# Lock n dam!!!! :D



## Chadgreen (Apr 11, 2014)

First advincuter there didn't go so hot due to muddy water. Skunked! 
Weather held through the week so I gave it another shot. Got my first limite there. Pics to come when I get home. All wear cought on grubs. White seemed to do best followed by black an neon


----------



## Flyingvranch (Mar 10, 2014)

Good deal!


----------



## Ken.Huynh (May 30, 2014)

Congratz. Man cant fish until 2 more weeks. 


Sent from my iPhone using Tapatalk


----------



## Bass-Tracker (Dec 23, 2013)

Are you saying that you caught fish today ?


.


----------



## SaltH2oAssassin (Jan 25, 2006)

Lets see the pics!! Way to star persistent. I have to drive 2 hours to get there and after getting skunked, i would feel discouraged.
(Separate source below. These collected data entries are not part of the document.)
theorem witness_PathMessageRows :
    (∃ (s : State) (src : Nat) (m : PathMsg), (s.path.coreUp = true) ∧ (s.flag F.RST_STATUS.EVACUATED = true)) ∧
    (∃ (s : State) (src : Nat) (m : PathMsg), (s.path.coreUp = true) ∧ (s.flag F.ID_NODE.NODE_VALID = true) ∧
      (s.flag F.RST_STATUS.EVACUATED = false) ∧ (s.blk.noRef = true)) ∧
    (∃ (s : State) (src : Nat) (m : PathMsg) (i : Nat), (s.path.coreUp = true) ∧ (s.flag F.ID_NODE.NODE_VALID =
      true) ∧ (s.flag F.RST_STATUS.EVACUATED = false) ∧ (s.blk.noRef = false) ∧ (m.hop ≠ 4) ∧ (s.entOf m = none) ∧
      (s.freeIdx = some i) ∧ (s.leaveDormant.tick.grantable m ≠ 0)) ∧
    (∃ (s : State) (src : Nat) (m : PathMsg) (i : Nat), (s.path.coreUp = true) ∧ (s.origOf m = some i) ∧ ((s.ent
      i).wait.contains (src, m.backup) = true) ∧ ((s.ent i).phase = 1) ∧ ((s.ent i).wait.erase (src, m.backup) ≠
      [])) ∧
    (∃ (s : State) (src : Nat) (m : PathMsg) (i : Nat), (s.path.coreUp = true) ∧ (s.origOf m = some i) ∧ ((s.ent
      i).wait.contains (src, m.backup) = true) ∧ ((s.ent i).phase = 3) ∧ ((s.ent i).wait.erase (src, m.backup) =
      [])) ∧
    (∃ (s : State) (src : Nat) (m : PathMsg) (i : Nat), (s.path.coreUp = true) ∧ (s.blk.noRef = false) ∧ (s.entOf m
      = some i) ∧ (s.cstate i = psHELD ∨ s.cstate i = psLIT ∨ s.cstate i = psLIGHTING)) ∧
    (∃ (s : State) (src : Nat) (m : PathMsg) (i : Nat), (s.path.coreUp = true) ∧ (s.origOf m = some i) ∧ ((s.ent
      i).phase = 2) ∧ ((s.ent i).wait.contains (src, false) = true) ∧ (Nat.land m.planes (s.ent i).offered = (s.ent
      i).offered)) ∧
    (∃ (s : State) (src : Nat) (m : PathMsg) (i : Nat), (s.path.coreUp = true) ∧ (s.origOf m = some i) ∧ ((s.ent
      i).phase = 2) ∧ ((s.ent i).wait.contains (src, false) = true) ∧ (Nat.land m.planes (s.ent i).offered ≠ (s.ent
      i).offered) ∧ (s.cstate i = psLIGHTING)) ∧
    (∃ (s : State) (src : Nat) (m : PathMsg) (i : Nat), (s.path.coreUp = true) ∧ (s.blk.noRef = false) ∧ (s.entOf m
      = some i) ∧ (m.backup = false)) ∧
    (∃ (s : State) (src : Nat) (m : PathMsg) (i : Nat), (s.path.coreUp = true) ∧ (s.origOf m = some i) ∧ (s.cstate i
      = psRELEASING) ∧ (((s.ent i).wait.filter fun x => x.1 != src) = [])) ∧
    (∃ (s : State) (src : Nat) (m : PathMsg) (i : Nat), (s.path.coreUp = true) ∧ (s.origOf m = some i) ∧ (s.cstate i
      = psRELEASING) ∧ (((s.ent i).wait.filter fun x => x.1 != src) ≠ [])) ∧
    (∃ (s : State) (src : Nat) (m : PathMsg) (i : Nat), (s.path.coreUp = true) ∧ (s.blk.noRef = false) ∧ (s.entOf m
      = some i)) ∧
    (∃ (s : State) (src : Nat) (m : PathMsg) (i : Nat), (s.path.coreUp = true) ∧ (s.entOf m = some i) ∧ (s.cstate i
      = psHELD) ∧ ((s.ent i).staged = true)) ∧
    (∃ (s : State) (src : Nat) (m : PathMsg) (i : Nat), (s.path.coreUp = true) ∧ (s.entOf m = some i) ∧ (s.cstate i
      ≠ psHELD)) ∧
    (∃ (s : State) (src : Nat) (m : PathMsg) (i : Nat), (s.path.coreUp = true) ∧ (s.entOf m = some i) ∧ (s.cstate i
      = psHELD) ∧ ((s.ent i).staged = true)) ∧
    (∃ (s : State) (src : Nat) (m : PathMsg) (i : Nat), (s.path.coreUp = true) ∧ (s.origOf m = some i)) ∧
    (∃ (s : State) (src : Nat) (m : PathMsg), (s.path.coreUp = true) ∧ (s.origOf m = none)) ∧
    (∃ (s : State) (src : Nat) (m : PathMsg) (i : Nat), (s.path.coreUp = true) ∧ (s.entOf m = some i) ∧ (m.found =
      true)) ∧
    (∃ (s : State) (src : Nat) (m : PathMsg), (s.path.coreUp = true) ∧ (s.origOf m = none)) ∧
    (∃ (s : State) (src : Nat) (m : PathMsg) (i : Nat), (s.path.coreUp = true) ∧ (s.origOf m = some i) ∧ (((s.ent
      i).route.any fun h => h.node == src) = true)) ∧
    (∃ (s : State) (src : Nat) (m : PathMsg) (i : Nat), (s.path.coreUp = true) ∧ (s.entOf m = some i)) ∧
    (∃ (s : State) (src : Nat) (m : PathMsg) (i : Nat), (s.path.coreUp = true) ∧ (s.origOf m = some i)) ∧
    (∃ (s : State) (src : Nat) (m : PathMsg), (s.path.coreUp = true)) ∧
    (∃ (s : State) (src : Nat) (m : PathMsg) (i : Nat), (s.path.coreUp = true) ∧ (s.origOf m = some i)) ∧
    (∃ (s : State) (src : Nat) (m : PathMsg), (s.path.coreUp = false)) ∧
    (∃ (s : State) (src : Nat) (m : PathMsg), (s.path.coreUp = true) ∧ (s.blk.noRef = true)) := by
  refine ⟨?_, ?_, ?_, ?_, ?_, ?_, ?_, ?_, ?_, ?_, ?_, ?_, ?_, ?_, ?_, ?_, ?_, ?_, ?_, ?_, ?_, ?_, ?_, ?_, ?_, ?_⟩
  · exact ⟨(demoEnt 0 0 PathEnt.init).wr F.RST_STATUS.EVACUATED 1, 7, demoMsg, by decide⟩
  · exact ⟨{ (demoEnt 0 0 PathEnt.init).wr F.ID_NODE.NODE_VALID 1 with blk.noRef := true }, 7, demoMsg, by decide⟩
  · exact
    ⟨{ ((((State.reset.wr F.ID_NODE.NODE_VALID 1).wr F.LNK_LANE.STATE lsUP 180).wr F.PTH_DISC_PORT.VERDICT vMATCH 0).wr F.LNK_LANE.STATE lsUP 181).wr F.PTH_DISC_PORT.VERDICT vMATCH 1 with path.coreUp := true, blk.noRef := false },
    7, demoMsg, 0, by decide +kernel⟩
  · exact ⟨demoEnt 1 2 { PathEnt.init with phase := 1, wait := [(5, false), (6, false)] }, 5, demoOwn, 0, by decide⟩
  · exact ⟨demoEnt 1 2 { PathEnt.init with phase := 3, wait := [(5, false)] }, 5, demoOwn, 0, by decide⟩
  · exact ⟨{ demoEnt 3 9 PathEnt.init with blk.noRef := false }, 7, demoMsg, 0, by decide +kernel⟩
  · exact ⟨demoEnt 1 3 { PathEnt.init with phase := 2, wait := [(5, false)], offered := 2 }, 5, demoOwn, 0, by
    decide⟩
  · exact ⟨demoEnt 1 3 { PathEnt.init with phase := 2, wait := [(5, false)], offered := 6 }, 5, demoOwn, 0, by
    decide⟩
  · exact ⟨{ demoEnt 3 4 PathEnt.init with blk.noRef := false }, 7, demoMsg, 0, by decide +kernel⟩
  · exact ⟨demoEnt 1 7 { PathEnt.init with wait := [(5, false)] }, 5, demoOwn, 0, by decide⟩
  · exact ⟨demoEnt 1 7 { PathEnt.init with wait := [(5, false), (6, false)] }, 5, demoOwn, 0, by decide⟩
  · exact ⟨{ demoEnt 3 9 PathEnt.init with blk.noRef := false }, 7, demoMsg, 0, by decide +kernel⟩
  · exact ⟨demoEnt 3 9 { PathEnt.init with staged := true }, 7, demoMsg, 0, by decide +kernel⟩
  · exact ⟨demoEnt 3 4 PathEnt.init, 7, demoMsg, 0, by decide +kernel⟩
  · exact ⟨demoEnt 3 9 { PathEnt.init with staged := true }, 7, demoMsg, 0, by decide +kernel⟩
  · exact ⟨demoEnt 1 4 PathEnt.init, 5, demoOwn, 0, by decide⟩
  · exact ⟨demoEnt 3 4 PathEnt.init, 5, demoMsg, by decide⟩
  · exact ⟨demoEnt 3 4 { PathEnt.init with audit := true }, 7, demoMsg, 0, by decide +kernel⟩
  · exact ⟨demoEnt 3 4 PathEnt.init, 5, demoMsg, by decide⟩
  · exact ⟨demoEnt 1 4 { PathEnt.init with route := [⟨0, 5, 1⟩] }, 5, demoOwn, 0, by decide⟩
  · exact ⟨demoEnt 3 4 PathEnt.init, 7, demoMsg, 0, by decide +kernel⟩
  · exact ⟨demoEnt 1 4 PathEnt.init, 5, demoOwn, 0, by decide⟩
  · exact ⟨demoEnt 3 4 PathEnt.init, 7, demoMsg, by decide⟩
  · exact ⟨demoEnt 1 2 PathEnt.init, 5, demoOwn, 0, by decide⟩
  · exact ⟨State.reset, 7, demoMsg, by decide⟩
  · exact ⟨{ demoEnt 3 4 PathEnt.init with blk.noRef := true }, 7, demoMsg, by decide⟩

theorem witness_StepRunsTheFrontCommand :
    (∃ (s : State) (c : Instr) (rest : List Instr), s.pending = c :: rest) ∧ ∃ (s : State), s.pending = [] := by
  exact ⟨⟨{ State.reset with pending := [.smbStatus] }, .smbStatus, [], rfl⟩, State.reset, rfl⟩

theorem witness_CommandsKeepTheState :
    ∃ (s t : State), Canonical s ∧ Machine.step s = .next t := by
  exact ⟨{ State.reset with pending := [.smbAlertMask true 5 true] }, _, rfl, rfl⟩

theorem witness_QueueRunsToItsEnd :
    ∃ (s : State), s.pending ≠ [] ∧ Canonical s := by
  exact ⟨{ State.reset with pending := [.smbAlertMask true 5 true] }, by decide, rfl⟩

theorem witness_RegisterFieldsHoldTheirBits :
    ∃ (f g : Fld) (i j : Nat), f.lo ≤ f.hi ∧ f.hi < 64 ∧ (f.reg.off i ≠ g.reg.off j ∨ f.reg = g.reg ∧
      (f.hi < g.lo ∨ g.hi < f.lo)) := by
  exact ⟨F.QDB_QCFG.LOG2_DEPTH, F.QDB_QCFG.STATE, 3, 3, by decide, by decide, Or.inr (by decide)⟩

theorem witness_StoredBytesReadBack :
    ∃ (s : State), Canonical s := by
  exact ⟨State.reset, rfl⟩

theorem witness_ResetActionsQueueByClass :
    ∃ (a : Action) (q : List Action), q.Pairwise (fun x y => y.cls ≤ x.cls) := by
  exact ⟨⟨4, 0, 0, 1, none, 1, 0, 0, false, none, true⟩, [⟨5, 0, 0, 1, none, 1, 0, 0, false, none, true⟩], List.pairwise_singleton _ _⟩

theorem witness_MinimumMaximumAndCompare :
    (∃ (a b : BitVec 32), (ofF32 a).isNan = true ∨ (ofF32 b).isNan = true) ∧ ∃ (a b : BitVec 32), (a = 0x80000000 ∧
      b = 0) ∨ (a = 0 ∧ b = 0x80000000) := by
  exact ⟨⟨0x7FC00000, 0, Or.inl (by decide)⟩, 0, 0x80000000, Or.inr ⟨rfl, rfl⟩⟩

theorem witness_PowerCycleRefused :
    ∃ (s : State), s.pwr.pwrcycReq = true := by
  exact ⟨{ State.reset with pwr.pwrcycReq := true }, by decide⟩

theorem witness_EventAndAddressOperands :
    (∃ (s : State) (c : Cmd), Started s ⟨0, 0, 0⟩ 0x01 c ∧ 63 < leAt c.bytes 8 1) ∧
    (∃ (s : State) (c : Cmd), Started s ⟨0, 0, 0⟩ 0x02 c ∧ 63 < leAt c.bytes 8 1 ∧ leAt c.bytes 9 1 = 0) ∧
    (∃ (s : State) (c : Cmd), Started s ⟨0, 0, 0⟩ 0x02 c ∧ 63 < leAt c.bytes 8 1 ∧ leAt c.bytes 9 1 = 1) ∧
    (∃ (s : State) (c : Cmd), Started s ⟨0, 0, 0⟩ 0x04 c ∧ leAt c.bytes 16 8 % 16 ≠ 0) ∧
    ∃ (s : State) (c : Cmd), Started s ⟨0, 0, 0⟩ 0x05 c ∧ (leAt c.bytes 16 8 % 8 ≠ 0 ∨
      s.isLocalAddr (leAt c.bytes 16 8) = false) := by
  exact ⟨⟨demoWith [1, 0, 0, 0, 0, 0, 0, 0, 64] (some .started), demoCmd [1, 0, 0, 0, 0, 0, 0, 0, 64] (some .started), by decide⟩, ⟨demoWith [2, 0, 0, 0, 0, 0, 0, 0, 64] (some .started), demoCmd [2, 0, 0, 0, 0, 0, 0, 0, 64] (some .started), by decide⟩, ⟨demoWith [2, 0, 0, 0, 0, 0, 0, 0, 64, 1] (some .started), demoCmd [2, 0, 0, 0, 0, 0, 0, 0, 64, 1] (some .started), by decide⟩, ⟨demoWith [4, 0, 0, 0, 0, 0, 0, 0, 0, 0, 0, 0, 0, 0, 0, 0, 8] (some .started), demoCmd [4, 0, 0, 0, 0, 0, 0, 0, 0, 0, 0, 0, 0, 0, 0, 0, 8] (some .started), by decide⟩, ⟨demoWith [5, 0, 0, 0, 0, 0, 0, 0, 0, 0, 0, 0, 0, 0, 0, 0, 4] (some .started), demoCmd [5, 0, 0, 0, 0, 0, 0, 0, 0, 0, 0, 0, 0, 0, 0, 0, 4] (some .started), by decide⟩⟩

theorem witness_TwoKeyStatusPayload :
    (∃ (s : State) (q : Req) (x : TwoKey), s.taking 0x0601 = some q ∧ s.upd.pending = some x) ∧
    ∃ (s : State) (q : Req), s.taking 0x0601 = some q ∧ s.upd.pending = none := by
  exact ⟨⟨{ demoMail 0x0601 [] with upd.pending := some (demoPending 1 0) }, demoReq 0x0601 [], demoPending 1 0, rfl, rfl⟩, demoMail 0x0601 [], demoReq 0x0601 [], by decide⟩

theorem witness_CommandsWriteTheirRegisters :
    (∃ (s : State) (t : State), (exec .feedRedundStartCheck s = .next t)) ∧
    (∃ (s : State) (t : State), (exec .powerCycleNotExecuted s = .next t)) ∧
    (∃ (s : State) (i : Int) (q : Nat) (t : State), (exec (.computeClockStep i q) s = .next t)) ∧
    (∃ (s : State) (t : State), (exec .trefLost s = .next t)) ∧
    (∃ (s : State) (t : State), (exec .referencesLost s = .next t)) ∧
    (∃ (s : State) (b : Bool) (t : State), (exec (.referenceQualified b) s = .next t)) ∧
    (∃ (s : State) (q : Nat) (j : Int) (t : State), (exec (.quarterOverheatGate q j) s = .next t)) ∧
    (∃ (s : State) (g : Nat) (e : EccFinding) (t : State), (exec (.patrolScrub g e) s = .next t)) ∧
    (∃ (s : State) (d : Nat) (t : State), (exec (.selfRefreshTimeout d) s = .next t)) ∧
    (∃ (s : State) (t : State), (exec .biasChangeComplete s = .next t)) ∧
    (∃ (s : State) (b : Nat) (t : State), (exec (.mirrorEnable b) s = .next t)) ∧
    (∃ (s : State) (t : State), (exec .resyncComplete s = .next t)) ∧
    (∃ (s : State) (t : State), (exec .latchExpires s = .next t)) ∧
    (∃ (s : State) (t : State), (exec .watchdogPeriod s = .next t)) ∧
    (∃ (s : State) (t : State), (exec .keeperWatchdog s = .next t)) ∧
    (∃ (s : State) (t : State), (exec .rstDumpDone s = .next t)) ∧
    (∃ (s : State) (a b : Nat) (t : State), (exec (.queueDisable a b) s = .next t)) ∧
    (∃ (s : State) (u : Nat) (ok : Bool) (t : State), (exec (.historyFlashWrite u ok) s = .next t)) ∧
    (∃ (s : State) (v : Nat) (t : State), (exec (.chkInjectArm v) s = .next t)) ∧
    (∃ (s : State) (t : State), (exec .mailboxTimeout s = .next t)) ∧
    (∃ (s : State) (t : State), (exec .getResult s = .next t)) ∧
    (∃ (s : State) (t : State), (exec .evrLatch s = .next t)) ∧
    (∃ (s : State) (v : Nat) (t : State), (exec (.hceSpGo v) s = .next t)) ∧
    (∃ (s : State) (l n : Nat) (t : State), (exec (.lnkBerHigh l n) s = .next t)) := by
  refine ⟨?_, ?_, ?_, ?_, ?_, ?_, ?_, ?_, ?_, ?_, ?_, ?_, ?_, ?_, ?_, ?_, ?_, ?_, ?_, ?_, ?_, ?_, ?_, ?_⟩
  · exact ⟨State.reset, _, rfl⟩
  · exact ⟨State.reset, _, rfl⟩
  · exact ⟨State.reset, 0, 0, _, rfl⟩
  · exact ⟨State.reset, _, rfl⟩
  · exact ⟨State.reset, _, rfl⟩
  · exact ⟨State.reset, true, _, rfl⟩
  · exact ⟨State.reset, 0, 0, _, rfl⟩
  · exact ⟨State.reset, 0, .errors 9, _, rfl⟩
  · exact ⟨State.reset, 0, _, rfl⟩
  · exact ⟨State.reset, _, rfl⟩
  · exact ⟨State.reset, 0, _, rfl⟩
  · exact ⟨State.reset, _, rfl⟩
  · exact ⟨State.reset, _, rfl⟩
  · exact ⟨State.reset, _, rfl⟩
  · exact ⟨State.reset, _, rfl⟩
  · exact ⟨State.reset, _, rfl⟩
  · exact ⟨State.reset, 0, 0, _, rfl⟩
  · exact ⟨State.reset, 0, true, _, rfl⟩
  · exact ⟨State.reset, 0, _, rfl⟩
  · exact ⟨State.reset, _, rfl⟩
  · exact ⟨State.reset, _, rfl⟩
  · exact ⟨State.reset, _, rfl⟩
  · exact ⟨State.reset, 0, _, rfl⟩
  · exact ⟨State.reset, 0, 0, _, rfl⟩

end Sys2Proof.Tests
end

section
/-! PROOFS. What recording an event keeps, what a register field and a byte of memory read after a write, and the state
after reset. -/

namespace Sys2Proof.Machine
open Sys2Proof Safety

/-! ### Recording an event -/

/-- The parts that `record` reaches are the bits of 0x272: every part that the list leaves out has its bit clear. -/
theorem part_unset_of_unrecorded {p : Part} (hp : p ∉ [Part.regs, .evr, .rst, .pwr, .mb]) :
    Nat.testBit 0x272 p.ctorIdx = false := by
  revert hp
  cases p <;> decide

theorem record_same_of_unrecorded (s : State) (c v k x : Nat) (p : List Nat) (y : Option Nat) (z : Bool) {q : Part}
    (hq : q ∉ [Part.regs, .evr, .rst, .pwr, .mb]) : q.same s (s.record c v k x p y z) :=
  (kept_record (keeps_within 0x272 s) (Within.refl _ s)).same q (part_unset_of_unrecorded hq)

/-- Settles O45: recording reaches the parts of `kept_record` alone, and leaves of those what `aside_record` says. -/
theorem recordingKeepsTheRest : Obligations.RecordingKeepsTheRest := by
  unfold Obligations.RecordingKeepsTheRest
  intro s code sev kind index payload ctx injected
  obtain ⟨-, -, hbuf, -, halert, -⟩ := aside_record (Aside.refl s) (c := code) (v := sev) (k := kind) (x := index)
    (p := payload) (y := ctx) (z := injected)
  exact ⟨fun p hp => record_same_of_unrecorded s _ _ _ _ _ _ _ hp, by simp, registersKept_record (registersKept_refl s []),
    hbuf, halert⟩

/-! ### Register fields -/

theorem Fld.good_of_bounds {f : Fld} (hlo : f.lo ≤ f.hi) (hhi : f.hi < 64) : f.good = true := by
  simp [Fld.good, hlo, hhi]

theorem Fld.apart_iff {f g : Fld} {i j : Nat} :
    f.apart i g j = true ↔ f.reg.off i ≠ g.reg.off j ∨ f.reg = g.reg ∧ (f.hi < g.lo ∨ g.hi < f.lo) := by
  simp [Fld.apart]

/-- Settles O50, by the laws of the register file: the field written, and a field apart from it. -/
theorem registerFieldsHoldTheirBits : Obligations.RegisterFieldsHoldTheirBits := by
  unfold Obligations.RegisterFieldsHoldTheirBits
  intro s f g v i j hlo hhi
  have hf := Fld.good_of_bounds hlo hhi
  exact ⟨s.rd_wr_same f v i hf, fun h => s.rd_wr_apart f g v i j hf (Fld.apart_iff.mpr h)⟩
Glad you got back up there and limited out.


----------



## Chadgreen (Apr 11, 2014)

Pics


----------



## BigBuck (Mar 2, 2005)

*L&D*

How hard is it, and where, can you launch a kayak there? 
I have a yak, and would love to try that spot someday.
Thanks


----------



## Chadgreen (Apr 11, 2014)

I put in on the other side of the marina it wasn't hard at all to paddle around but I probably won't put the yak in by myself again without a second person


----------



## Chadgreen (Apr 11, 2014)

Heading back with the gf. Y'all stop by an say high. If anyone will be at river side this weekend stop an say hi ill be on a blue an black X factor kayak. If I'm not in the yak itll be docked in the river at riverside yell chad An ill come out we can have a fish fry or something.


----------



## shadslinger (Aug 21, 2005)

Good catch at the infamous LnD!


----------



## pYr8 (Apr 17, 2012)

Nice catch, thanks for the report!


----------